- _YOUR INSTRUCTIONS_
The full set of records must be returned exactly, character for character.

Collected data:
+++
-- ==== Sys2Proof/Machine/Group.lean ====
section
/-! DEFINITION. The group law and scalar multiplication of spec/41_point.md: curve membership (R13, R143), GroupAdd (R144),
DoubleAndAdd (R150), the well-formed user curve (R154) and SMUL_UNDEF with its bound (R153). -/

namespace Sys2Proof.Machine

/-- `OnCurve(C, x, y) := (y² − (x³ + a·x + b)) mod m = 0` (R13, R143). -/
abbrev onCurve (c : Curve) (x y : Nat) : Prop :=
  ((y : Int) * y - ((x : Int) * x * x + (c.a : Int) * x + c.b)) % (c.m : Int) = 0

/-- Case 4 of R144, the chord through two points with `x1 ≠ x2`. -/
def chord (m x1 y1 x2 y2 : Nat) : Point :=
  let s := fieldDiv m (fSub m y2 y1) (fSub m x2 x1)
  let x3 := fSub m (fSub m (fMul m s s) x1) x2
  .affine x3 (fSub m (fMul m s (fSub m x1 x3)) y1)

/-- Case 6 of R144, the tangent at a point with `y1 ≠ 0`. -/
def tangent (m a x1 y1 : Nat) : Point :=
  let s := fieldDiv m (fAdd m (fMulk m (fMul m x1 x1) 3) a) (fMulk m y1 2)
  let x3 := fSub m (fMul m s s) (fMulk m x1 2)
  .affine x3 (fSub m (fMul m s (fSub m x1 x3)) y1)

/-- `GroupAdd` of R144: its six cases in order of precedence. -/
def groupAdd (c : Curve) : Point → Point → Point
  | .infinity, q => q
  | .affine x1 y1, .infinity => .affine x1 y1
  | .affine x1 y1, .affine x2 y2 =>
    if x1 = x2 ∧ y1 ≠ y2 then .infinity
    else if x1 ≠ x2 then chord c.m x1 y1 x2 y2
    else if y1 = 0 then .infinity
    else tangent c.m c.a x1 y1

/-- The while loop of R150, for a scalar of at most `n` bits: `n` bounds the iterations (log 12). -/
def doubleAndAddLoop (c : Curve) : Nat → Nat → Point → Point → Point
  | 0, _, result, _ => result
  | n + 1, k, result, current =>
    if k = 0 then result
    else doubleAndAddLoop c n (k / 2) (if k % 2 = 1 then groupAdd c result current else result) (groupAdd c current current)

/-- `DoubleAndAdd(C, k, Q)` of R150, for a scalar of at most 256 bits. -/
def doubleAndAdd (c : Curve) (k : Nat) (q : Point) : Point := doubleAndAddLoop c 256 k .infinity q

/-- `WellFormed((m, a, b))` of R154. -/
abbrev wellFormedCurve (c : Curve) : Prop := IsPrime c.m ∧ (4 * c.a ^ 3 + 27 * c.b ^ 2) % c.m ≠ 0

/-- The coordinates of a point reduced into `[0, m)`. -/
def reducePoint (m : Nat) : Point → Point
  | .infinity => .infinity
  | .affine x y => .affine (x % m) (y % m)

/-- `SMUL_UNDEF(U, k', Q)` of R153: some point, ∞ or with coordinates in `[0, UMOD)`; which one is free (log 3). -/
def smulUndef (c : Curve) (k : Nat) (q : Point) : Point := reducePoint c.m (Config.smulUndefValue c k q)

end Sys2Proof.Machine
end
+++
- _WRITTEN RESPONSE_
-- ==== Sys2Proof/Machine/Group.lean ====
section
/-! DEFINITION. The group law and scalar multiplication of spec/41_point.md: curve membership (R13, R143), GroupAdd (R144),
DoubleAndAdd (R150), the well-formed user curve (R154) and SMUL_UNDEF with its bound (R153). -/

namespace Sys2Proof.Machine

/-- `OnCurve(C, x, y) := (y² − (x³ + a·x + b)) mod m = 0` (R13, R143). -/
abbrev onCurve (c : Curve) (x y : Nat) : Prop :=
  ((y : Int) * y - ((x : Int) * x * x + (c.a : Int) * x + c.b)) % (c.m : Int) = 0

/-- Case 4 of R144, the chord through two points with `x1 ≠ x2`. -/
def chord (m x1 y1 x2 y2 : Nat) : Point :=
  let s := fieldDiv m (fSub m y2 y1) (fSub m x2 x1)
  let x3 := fSub m (fSub m (fMul m s s) x1) x2
  .affine x3 (fSub m (fMul m s (fSub m x1 x3)) y1)

/-- Case 6 of R144, the tangent at a point with `y1 ≠ 0`. -/
def tangent (m a x1 y1 : Nat) : Point :=
  let s := fieldDiv m (fAdd m (fMulk m (fMul m x1 x1) 3) a) (fMulk m y1 2)
  let x3 := fSub m (fMul m s s) (fMulk m x1 2)
  .affine x3 (fSub m (fMul m s (fSub m x1 x3)) y1)

/-- `GroupAdd` of R144: its six cases in order of precedence. -/
def groupAdd (c : Curve) : Point → Point → Point
  | .infinity, q => q
  | .affine x1 y1, .infinity => .affine x1 y1
  | .affine x1 y1, .affine x2 y2 =>
    if x1 = x2 ∧ y1 ≠ y2 then .infinity
    else if x1 ≠ x2 then chord c.m x1 y1 x2 y2
    else if y1 = 0 then .infinity
    else tangent c.m c.a x1 y1

/-- The while loop of R150, for a scalar of at most `n` bits: `n` bounds the iterations (log 12). -/
def doubleAndAddLoop (c : Curve) : Nat → Nat → Point → Point → Point
  | 0, _, result, _ => result
  | n + 1, k, result, current =>
    if k = 0 then result
    else doubleAndAddLoop c n (k / 2) (if k % 2 = 1 then groupAdd c result current else result) (groupAdd c current current)

/-- `DoubleAndAdd(C, k, Q)` of R150, for a scalar of at most 256 bits. -/
def doubleAndAdd (c : Curve) (k : Nat) (q : Point) : Point := doubleAndAddLoop c 256 k .infinity q

/-- `WellFormed((m, a, b))` of R154. -/
abbrev wellFormedCurve (c : Curve) : Prop := IsPrime c.m ∧ (4 * c.a ^ 3 + 27 * c.b ^ 2) % c.m ≠ 0

/-- The coordinates of a point reduced into `[0, m)`. -/
def reducePoint (m : Nat) : Point → Point
  | .infinity => .infinity
  | .affine x y => .affine (x % m) (y % m)

/-- `SMUL_UNDEF(U, k', Q)` of R153: some point, ∞ or with coordinates in `[0, UMOD)`; which one is free (log 3). -/
def smulUndef (c : Curve) (k : Nat) (q : Point) : Point := reducePoint c.m (Config.smulUndefValue c k q)

end Sys2Proof.Machine
end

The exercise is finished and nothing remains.